= WHAT IS NEEDED =
From the entries below, gather every line containing the string "imgOctets".

---------------

/-- The boot record (R380): slots 0 none, 1 A, 2 B. -/
structure BootRec where
  conf : Nat := 0
  pend : Nat := 0
  prev : Nat := 0
  handover : Bool := false
  floor : Nat := 0
  own : Option (List Byte) := none
  seq : Nat := 0
  deriving DecidableEq, Repr

/-- The boot record as it resolves. An owner hash of zeros stands for none (DESIGN CHOICE, log entry 50). -/
def State.bootRec (s : State) : BootRec :=
  match s.cfgFind 1 with
  | .value c =>
    let w (j : Nat) : Nat := wordAt c.payload j
    let h := wordOctets ((c.payload.drop 4).take 16)
    if c.ver = 1 ∧ c.payload.length = 22 then
      { conf := bits (w 1) 1 0, pend := bits (w 1) 3 2, prev := bits (w 1) 5 4, handover := bits (w 1) 6 6 = 1
        floor := w 2 * 65536 + w 3, own := if h.all (· = 0) then none else some h, seq := c.seq }
    else { seq := c.seq }
  | _ => {}

/-- The payload of a boot record. -/
def BootRec.payload (r : BootRec) : List Half :=
  [1, half (bit r.handover * 64 + r.prev * 16 + r.pend * 4 + r.conf), half (r.floor / 65536), half r.floor] ++
    packWords (r.own.getD (List.replicate 32 0)) ++ [0, 0]

/-- The boot ROM reads the configuration region; an unusable boot record is declared (R266, R273, R380). Firmware keeps the record as
it stands from then on (DESIGN CHOICE, log entry 107). -/
def State.bootRecNote (s : State) : State :=
  let s := s.regionRead .cfg
  if s.cfgFind 1 = .unusable then s.nvSplit else s

/-- Firmware writes the boot record by CFG_WRITE, once NVMC is free for it; `next` follows (R380). -/
def State.bootPush (s : State) (r : BootRec) (next : FwNext) : State := s.cfgPush r.payload next

/-- The first configuration record that firmware has to write goes to NVMC, at one above the SEQ of the record's newest instance
(R278, R380). -/
def State.cfgPump (s : State) : State :=
  match s.update.inCfg, s.update.jobs with
  | none, j :: l =>
    if s.flag F.NVMC_STATUS_BUSY then s
    else
      let seq := match s.cfgFind (wordAt j.payload 0) with | .value c => c.seq + 1 | _ => 1
      (s.cfgAsk j.ver j.payload seq).modUpdate (fun u => { u with jobs := l, inCfg := some j.next })
  | _, _ => s

/-- Firmware's own work at NVMC lets no further command of it begin. -/
def State.nvmcTaken (s : State) : Bool := s.flag F.NVMC_STATUS_BUSY || !s.update.jobs.isEmpty || s.update.inCfg.isSome

/-- The boot ROM writes the boot record by CFG_WRITE; `now`: it is committed within this command, else the ROM waits for the command's
end, and `next` follows (R383). Whether the ROM may go on. -/
def State.romWrite (s : State) (r : BootRec) (now : Bool) (next : FwNext) : Bool × State :=
  let s := s.cfgAsk 1 r.payload (r.seq + 1)
  if now then (true, s.nvmcDone 0) else (false, s.modUpdate (fun u => { u with inCfg := some next }))

/-- The checks of R379 on the set in a slot, the ninth if `nine`. -/
def State.setCheck (s : State) (i : Nat) (nine : Bool) : Nat :=
  let x := s.manifest i
  let r := s.bootRec
  let q := (beNat (slice x.owner 0 32), beNat (slice x.owner 32 32))
  let base := (slotPlace i).1
  if s.badFormat i x then upFormat
  else if x.num 12 2 ≠ 0x0C64 ∨ octAt x.m 14 ≠ byte (s.fld F.ID_STEP_LETTER) then upDevice
  else if octAt x.m 6 ≠ byte i then upSlot
  else if x.parts.any (fun p => p.badLayout base x) then upLayout
  else if !x.signed [0x43, 0x5A, 0x4F, 0x31] Config.imageKey x.sigO then upSigOselle
  else if !onCurve q.1 q.2 ∨ (s.lcState ≠ 1 ∧ r.own.isSome ∧ r.own ≠ some (sha256 x.owner)) then upOwner
  else if !x.signed [0x43, 0x5A, 0x57, 0x31] q x.sigW then upSigOwner
  else if x.parts.any (fun p => sha256 (s.imgOctets i p.offset p.length) != p.hash ||
      s.mramBad.any (fun a => base + p.offset ≤ a && a < base + p.offset + p.length)) then upHash
  else if nine ∧ x.version ≤ r.floor then upVersion
  else upOk

/-- The reads of the checks of a set, in MRAM: its manifest, and its parts where the checks come to their hashes (R266, R379). -/
def State.setRead (s : State) (i : Nat) (nine : Bool) : State :=
  let x := s.manifest i
  let c := s.setCheck i nine
  let base := (slotPlace i).1
  let t := s.eccNote base (base + 216 + 48 * x.n)
  if c = upOk ∨ c = upHash ∨ c = upVersion then
    forEach x.parts t (fun s p => s.eccNote (base + p.offset) (base + p.offset + p.length))
  else t

/-! ## Slot states (R381) -/

abbrev ssEmpty : Nat := 0
abbrev ssStaging : Nat := 1
abbrev ssVerified : Nat := 2
abbrev ssPending : Nat := 3
abbrev ssRunning : Nat := 4
abbrev ssConfirmed : Nat := 5
abbrev ssPrevious : Nat := 6
abbrev ssFailed : Nat := 7

/-- Put the state of a slot, by its code 1 A or 2 B; 0 is none. -/
def State.setSlotState (s : State) (k st : Nat) : State :=
  if k = 0 then s else s.modUpdate (fun u => { u with slots := vset u.slots (k - 1) st })

/-- The state of a slot by index 0 A, 1 B. -/
abbrev State.slotState (s : State) (i : Nat) : Nat := s.update.slots.toList.getD i 0

/-! ## The boot ROM sequence (R297, R298) -/

/-- Step 4: the repair record is loaded. The calibration records are `loadCal`'s. The record does not tell a spare that carried a lane and
then failed from one that failed unused: SPARES_FREE counts every spare that carries no lane (R31, R64; DESIGN CHOICE, log entry 107). -/
def State.loadRepair (s : State) : State :=
  let (c, s) := match s.cfgFind 2 with
    | .value c => (if c.ver = 1 ∧ c.payload.length = 39 then some c else none, s)
    | .unusable => (none, s.nvSplit)
    | .absent => (none, s)
  match c with
  | none => s
  | some c =>
    let w (j : Nat) : Nat := wordAt c.payload j
    let s := forEach (List.range 64) s (fun s n =>
      let p := if n % 2 = 0 then w (1 + n / 2) % 256 else w (1 + n / 2) / 256
      if p = 0x7F then s.laneWithdraw n
      else s.setReg (A.LANE_PHYS n) (half (bit (64 ≤ p) * 0x4000 + p)))
    let s := forEach (List.range 5) s (fun s i => s.setReg (A.ASSAY_LANE_FAIL i) (half (w (33 + i))))
    let fenced := bits (w 38) 3 0
    let s := s.setFld F.CRYPTO_STATUS_FENCED fenced
    let alive := ([0, 1, 2, 3].filter (fun k => !fenced.testBit k)).length
    let s := s.setFld F.ID_CAPS1_AES_ACTIVE alive
    let spares := ([64, 65].filter (fun p => !s.physCarries p)).length
    (s.setFld F.ID_CAPS1_SPARES_FREE spares).modAssay (fun a => { a with repairSeq := c.seq })

/-- The configuration log holds a usable record of a CID beside those of R380 and R373: the calibration records are such records,
in their owner's format (R269, R297). -/
def State.ownerRecord (s : State) : Bool := (cfgNewest (s.regionLog .cfg)).any (fun p => p.1 ≠ 1 && p.1 ≠ 2)

/-- The calibration records are loaded (R297 step 4), what they hold being `c`; without them the reset values stand (DESIGN CHOICE,
log entry 51: their CIDs and formats). -/
def State.loadCal (s : State) (c : Option CalRecord) : State :=
  match c with
  | some c =>
    if s.ownerRecord then
      let band (s : State) (b : Band) (m : CalResult) : State :=
        forEach [CalKind.rc, .dc, .iq] s (fun s k => if calGood k m then s.calStore b k m else s)
      let s := band (band s .sub c.sub) .ism c.ism
      let s := (s.setReg (A.RFE_XO_TRIM .sub) c.trim).commit [A.RFE_XO_TRIM .sub]
      (forEach (List.range 4) s (fun s n => s.setFld (F.LF_TUNE_CODE n) (c.tune.toNat / 64 ^ n % 64))).modUpdate
        (fun u => { u with calGot := true })
    else s
  | none => s

/-- A calibration of the boot ROM (R45, R46). -/
def State.bootCal (s : State) (b : Band) (m : CalResult) : State :=
  forEach [CalKind.rc, .dc, .iq] s (fun s k =>
    let s := s.setFlag (calPend b k) false
    if calGood k m then s.calStore b k m else s.setFlag (calFail b k))

/-- Step 5: the clocks, PL3, and the calibrations of both bands. -/
def State.bootClocks (s : State) (sub ism : CalResult) : State :=
  let s := s.setReg A.SYSCTL_CLK 7
  let s := s.setReg A.SYSCTL_CLK_STATUS (s.reg A.SYSCTL_CLK_STATUS ||| 3)
  let s := s.modSys (fun y => { y with xoRun := true, pllOn := true })
  let s := (s.setFld F.PMU_PL_CUR 3).setFld F.SYSCTL_ADMIT_CAP_BYTES (admissible 3)
  (s.bootCal .sub sub).bootCal .ism ism

/-- The octets of a part of the set of a slot code. -/
def State.partOf (s : State) (k typ : Nat) : Option (List Byte) :=
  ((s.manifest (k - 1)).part typ).map (fun p => s.imgOctets (k - 1) p.offset p.length)

/-- The calibration defaults of the set that boots stand where no calibration record was loaded and the run at step 5 gave no value
(R297, R377). -/
def State.calDefaults (s : State) (k : Nat) : State :=
  match s.partOf k 6 with
  | some o =>
    if s.update.calGot then s
    else
      let c := Config.calibPart o
      let ran := s.flag F.SYSCTL_CLK_STATUS_PLL_LOCK
      let band (s : State) (b : Band) (m : CalResult) : State :=
        forEach [CalKind.rc, .dc, .iq] s (fun s k => if calGood k m && (!ran || s.flag (calFail b k)) then s.calStore b k m else s)
      let s := band (band s .sub c.sub) .ism c.ism
      let s := (s.setReg (A.RFE_XO_TRIM .sub) c.trim).commit [A.RFE_XO_TRIM .sub]
      forEach (List.range 4) s (fun s n => s.setFld (F.LF_TUNE_CODE n) (c.tune.toNat / 64 ^ n % 64))
  | none => s

/-- Lintel firmware of a slot code starts, as a CONFIRMED set: it writes its own VERs (R392), and has its first work to do. -/
def State.fwStarts (s : State) (k : Nat) : State :=
  let x := s.manifest (k - 1)
  s.modUpdate (fun u => { u with owner := some x.owner, runs := k, active := 0, writes := x.version, fresh := true })

/-- The jump to Lintel firmware, with the resume record invalid and watchdog 0 running (R297 step 7). -/
def State.bootJump (s : State) (k pc : Nat) : State :=
  let s := (s.wdtCtrlWrite 0 1).setSramWords 0x2FFFF8 [0, 0, 0, 0]
  let s := s.modThr 0 0 (fun t => { t with st := .run, pc := BitVec.ofNat 24 pc, pos := 0, pend := [] })
  let s := (s.fwStarts k).modUpdate (fun u => { u with hand := .none })
  let s := s.modSys (fun y => { y with fwRun := true, recovery := false, romSys := false })
  s.event hostChans 0 0x80 [s.reg A.SYSCTL_RST_CAUSE, s.reg A.ID_LIFECYCLE]

/-- The fences of a FENCE part. -/
def State.loadFences (s : State) (part : List Byte) : State :=
  forEach (List.range 16) s (fun s i =>
    let w (j : Nat) : Half := half (Config.fencePart part (5 * i + j))
    let s := (s.setReg (A.SYSCTL_FENCE_BASE_LO i) (w 0)).setReg (A.SYSCTL_FENCE_BASE_HI i) (w 1 &&& 0xFF)
    let s := (s.setReg (A.SYSCTL_FENCE_LIMIT_LO i) (w 2)).setReg (A.SYSCTL_FENCE_LIMIT_HI i) (w 3 &&& 0xFF)
    let s := s.commit [A.SYSCTL_FENCE_BASE_LO i, A.SYSCTL_FENCE_BASE_HI i, A.SYSCTL_FENCE_LIMIT_LO i, A.SYSCTL_FENCE_LIMIT_HI i]
    s.setReg (A.SYSCTL_FENCE_ATTR i) (w 4 &&& 0x8007))

/-- R391: every application core with an APP part in the set of a slot is released in one write, with the set's fences
and entries. -/
def State.appsRelease (s : State) (k : Nat) : State :=
  let x := s.manifest (k - 1)
  let apps := [2, 3, 4, 5].filterMap (fun n => (x.part n).map (fun p => (n, p.entry)))
  let s := match s.partOf k 0x0A with | some o => s.loadFences o | none => s
  let s := forEach apps s (fun s (p : Nat × Nat) =>
    let s := (s.setReg (A.SYSCTL_CORE_START_LO (p.1 - 1)) (half p.2)).setReg (A.SYSCTL_CORE_START_HI (p.1 - 1)) (half (p.2 / 65536))
    s.commit [A.SYSCTL_CORE_START_LO (p.1 - 1), A.SYSCTL_CORE_START_HI (p.1 - 1)])
  s.coreCtrlWrite (half (apps.foldl (fun a p => a ||| 2 ^ p.1) (s.regN A.SYSCTL_CORE_CTRL)))

/-- The boot ROM serves Adsin over HOSTIF in 1-1-1 and UART0 at DIV 6,667; where it keeps its buffers the spec does not
say (log entry 2). -/
def State.romServe (s : State) (recov : Bool) : State :=
  let (a, s) := s.draw 0x40000
  let (b, s) := s.draw 0x40000
  let put (s : State) (lo a : Nat) : State := ((s.setReg lo (half a)).setReg (lo + 2) (half (a / 65536))).commit [lo, lo + 2]
  let s := put (put s A.HOSTIF_IN_BASE_LO (0x100000 + 4 * a)) A.HOSTIF_OQ_BASE_LO (0x100000 + 4 * b)
  let s := s.latch [A.HOSTIF_IN_BASE_LO, A.HOSTIF_IN_BASE_HI, A.HOSTIF_OQ_BASE_LO, A.HOSTIF_OQ_BASE_HI]
  let s := (s.setReg A.HOSTIF_CTRL (half (1 + 2 * bit recov))).commit [A.HOSTIF_CTRL]
  (s.setReg A.UART0_BAUD 6667).setFlag F.UART0_CTRL_EN

/-- RECOVERY (R393). -/
def State.enterRecovery (s : State) : State := (s.romServe true).modSys (fun y => { y with recovery := true })

/-- The boot ROM serves the SYS class and goes no further (R297 steps 2 and 3). -/
def State.serveSys (s : State) : State := (s.romServe false).modSys (fun y => { y with romSys := true })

---------------

= RESULT =
  else if x.parts.any (fun p => sha256 (s.imgOctets i p.offset p.length) != p.hash ||
  ((s.manifest (k - 1)).part typ).map (fun p => s.imgOctets (k - 1) p.offset p.length)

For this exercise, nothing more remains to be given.